» Task instructions: Would you find each line in the entries below with the string "wasAlone" and copy it?

::::::::::

/-- The marks of a partner's frame: to a standby the active's DURABLE_MARK, to an active the standby's ACKED_CSN and
CONFIRMED (R359, R365, R366). -/
def State.takeMarks (s : State) (h : MirHdr) : State :=
  match s.pair.state with
  | .standby => (s.setPair fun p => { p with mark := max p.mark h.durableMark }).applyReceived
  | .resyncing =>
    let t := s.setPair fun p => { p with mark := max p.mark h.durableMark }
    if t.pair.snapS.isSome then t else t.applyReceived
  | _ =>
    if h.state = 4 ∨ h.state = 5 then
      let t := (s.seq.accepted.filter fun a => decide (s.pair.acked < a.record.csn ∧ a.record.csn ≤ h.durableMark)).foldl
        (fun u a => u.sample a.src.tap 10 (s.mono - a.at0)) s
      (t.setPair fun p => { p with acked := max p.acked h.durableMark, confirmed := max p.confirmed h.confirmed }).raiseDurable
    else s
/-- The active names J once the receiver has every record: the pair is ACTIVE and STANDBY (R381). -/
def State.joinPartner (s : State) (h : MirHdr) : State :=
  if s.pair.serving ∧ s.pair.state = .activeAlone ∧ h.state = 5 ∧ s.headCsn ≤ s.pair.acked ∧
      s.seq.durableBelow ≤ s.pair.confirmed then
    let j := s.seq.next
    ((s.setPair fun p => { p with state := .active, serving := false, joinAt := some j, wasAlone := false, aloneCsn := none }).mirSend
      0x16 (leBytes 8 j)).scEvent St.pairResyncComplete [j]
  else s
/-- A receiver that has applied every record below J is STANDBY: none of those it holds lies below. -/
def State.joinActive (s : State) : State :=
  match s.pair.joinAt with
  | some j => if s.pair.state = .resyncing ∧ s.pair.snapS.isNone ∧ s.pair.received.all (fun r => decide (j ≤ r.csn)) = true ∧
      s.pair.partialRec.all (fun e => decide (j ≤ e.2.csn)) = true then
      (s.setPair fun p => { p with state := .standby, joinAt := none, wasAlone := false, aloneCsn := none }).scEvent St.pairResyncComplete [j]
    else s
  | none => s

/-- A unit that does not serve has shown the own claim: it is one that the partner has seen (R378). -/
def State.seenBy (s : State) (state claim : Nat) : State :=
  if claim = s.pair.claim ∧ 4 ≤ state then s.setPair fun p => { p with known := true } else s
/-- A mirror frame that passes its tag, epoch, reserved field, STATE, BODY_BYTES and window is taken: counted, its claim learned, its
marks used, then its own content; any other frame has no effect but its count. Without MAGIC it is no mirror frame. -/
def State.mirrorFrame (s : State) (h : MirHdr) (body : Nat) (serial : Option Nat) (f : State → State) : State :=
  if s.scOn = false ∨ s.pair.linkOpen = false ∨ h.magic ≠ 0x4D52 then s
  else if h.tagOk = false ∨ h.linkEpoch ≠ s.pair.linkEpoch then s.setPair fun p => p.count mTagDrops 1
  else match seqWindow s.pair.rxHigh s.pair.rxSeen h.frameSeq with
  | none => s
  | some w =>
    let t := (s.setPair fun p => { p with rxHigh := some w.1, rxSeen := w.2 }.count mRx 1).heardLink
    if h.reserved ≠ 0 ∨ h.state = 0 ∨ 7 < h.state ∨ h.bodyBytes ≠ body then t
    else (f ((((t.seenBy h.state h.claim).learnClaim h.claim serial).takeMarks h).joinPartner h)).joinActive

::::::::::

» Task answer:
    ((s.setPair fun p => { p with state := .active, serving := false, joinAt := some j, wasAlone := false, aloneCsn := none }).mirSend
      (s.setPair fun p => { p with state := .standby, joinAt := none, wasAlone := false, aloneCsn := none }).scEvent St.pairResyncComplete [j]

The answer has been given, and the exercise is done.